## PROBLEM TO SOLVE
Those lines of the data that hold the word "Bool" are to be copied out.

(Records from a data source)
***
-- ==== Sys2Proof/Machine/Flags.lean ====
section
/-! DEFINITION. Numbers (07): exact values, the one rounding, binary32 and binary64 arithmetic with FFLAGS (R79-R81), the random
stream (15 R165), the reduction tree and scan (R84, R86), and the lens decode and encode (R70-R78). -/

namespace Sys2Proof.Machine

/-! ## Exact values -/

/-- A magnitude num / den * 2^e, den not zero. -/
structure Mag where
  num : Nat
  den : Nat
  e : Int
  deriving DecidableEq, Repr

/-- An extended real with a sign, or a NaN. -/
inductive FVal where
  | nan
  | inf (neg : Bool)
  | fin (neg : Bool) (m : Mag)
  deriving DecidableEq, Repr

/-- Rounding rules; `sto q` has the top 16 bits of the random word (R77). -/
inductive Rnd where
  | rne | rtz | rup | rdn | rna
  | sto (q : Nat)
  deriving DecidableEq, Repr

def Mag.isZero (x : Mag) : Bool := x.num == 0
def Mag.int (n : Nat) (e : Int) : Mag := ⟨n, 1, e⟩
def Mag.mul (x y : Mag) : Mag := ⟨x.num * y.num, x.den * y.den, x.e + y.e⟩
def Mag.div (x y : Mag) : Mag := ⟨x.num * y.den, x.den * y.num, x.e - y.e⟩
/-- x scaled by 2^k. -/
def Mag.scale (x : Mag) (k : Int) : Mag := { x with e := x.e + k }

/-- num and den with the exponent u taken out: x = fst / snd * 2^u. -/
def Mag.at (x : Mag) (u : Int) : Nat × Nat :=
  (x.num * 2 ^ (x.e - u).toNat, x.den * 2 ^ (u - x.e).toNat)

/-- floor(log2 x), for x not zero. -/
def Mag.log (x : Mag) : Int :=
  let c : Int := (Nat.log2 x.num : Int) - (Nat.log2 x.den : Int)
  let p := (Mag.mk x.num x.den 0).at c
  (if p.2 ≤ p.1 then c else c - 1) + x.e

/-- Whether a remainder r of d over a floor m rounds up in magnitude. -/
def Rnd.up (r : Rnd) (neg : Bool) (m rem den : Nat) : Bool :=
  if rem = 0 then false
  else match r with
    | .rne => decide (den < 2 * rem) || (decide (2 * rem = den) && m % 2 == 1)
    | .rna => decide (den ≤ 2 * rem)
    | .rtz => false
    | .rup => !neg
    | .rdn => neg
    | .sto q => decide (2 ^ 16 ≤ rem * 2 ^ 16 / den + q)

/-- Round x to a multiple of 2^u: the multiple, and whether it is inexact. -/
def Mag.roundAt (x : Mag) (r : Rnd) (neg : Bool) (u : Int) : Nat × Bool :=
  let p := x.at u
  let m := p.1 / p.2
  let rem := p.1 % p.2
  (if r.up neg m rem p.2 then m + 1 else m, rem != 0)

/-- A binary format: mantissa bits, exponent of the subnormal spacing and of the top binade's, largest finite multiple. -/
structure Fmt where
  mb : Nat
  emin : Int
  top : Int
  big : Nat
  deriving DecidableEq, Repr

def fmt32 : Fmt := ⟨23, -149, 104, 2 ^ 24 - 1⟩
def fmt64 : Fmt := ⟨52, -1074, 971, 2 ^ 53 - 1⟩

/-- The spacing exponent of a format at a magnitude, the top binade continuing upward (R75). -/
def Fmt.ulp (f : Fmt) (x : Mag) : Int := min f.top (max f.emin (x.log - f.mb))

/-- A rounded magnitude m * 2^u, and what happened. -/
structure Rounded where
  m : Nat
  u : Int
  inexact : Bool
  ovf : Bool
  /-- Tiny after rounding with an unbounded exponent (R80), and tiny before rounding (R78). -/
  tinyAfter : Bool
  tinyBefore : Bool
  deriving DecidableEq, Repr

/-- The one rounding of a non-zero magnitude into a format. -/
def Fmt.round (f : Fmt) (r : Rnd) (neg : Bool) (x : Mag) : Rounded :=
  let u := f.ulp x
  let p := x.roundAt r neg u
  let free := x.roundAt r neg (x.log - f.mb)
  let small : Mag := .int (2 ^ f.mb) f.emin
  let t := (Mag.int free.1 (x.log - f.mb))
  { m := p.1, u := u, inexact := p.2,
    ovf := decide (u = f.top) && decide (f.big < p.1),
    tinyAfter := decide (t.log < small.log) || free.1 == 0,
    tinyBefore := decide (x.log < small.log) }

/-- Exponent and mantissa fields of a rounded magnitude that is not an overflow. -/
def Fmt.fields (f : Fmt) (m : Nat) (u : Int) : Nat × Nat :=
  if m < 2 ^ f.mb then (0, m)
  else if m < 2 ^ (f.mb + 1) then ((u - f.emin).toNat + 1, m - 2 ^ f.mb)
  else ((u - f.emin).toNat + 2, m / 2 - 2 ^ f.mb)

/-! ## FFLAGS (R80) -/

def fNV : BitVec 5 := 0x10#5
def fDZ : BitVec 5 := 0x08#5
def fOF : BitVec 5 := 0x04#5
def fUF : BitVec 5 := 0x02#5
def fNX : BitVec 5 := 0x01#5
***
## WORKED SOLUTION
  | inf (neg : Bool)
  | fin (neg : Bool) (m : Mag)
def Mag.isZero (x : Mag) : Bool := x.num == 0
def Rnd.up (r : Rnd) (neg : Bool) (m rem den : Nat) : Bool :=
def Mag.roundAt (x : Mag) (r : Rnd) (neg : Bool) (u : Int) : Nat × Bool :=
  inexact : Bool
  ovf : Bool
  tinyAfter : Bool
  tinyBefore : Bool
def Fmt.round (f : Fmt) (r : Rnd) (neg : Bool) (x : Mag) : Rounded :=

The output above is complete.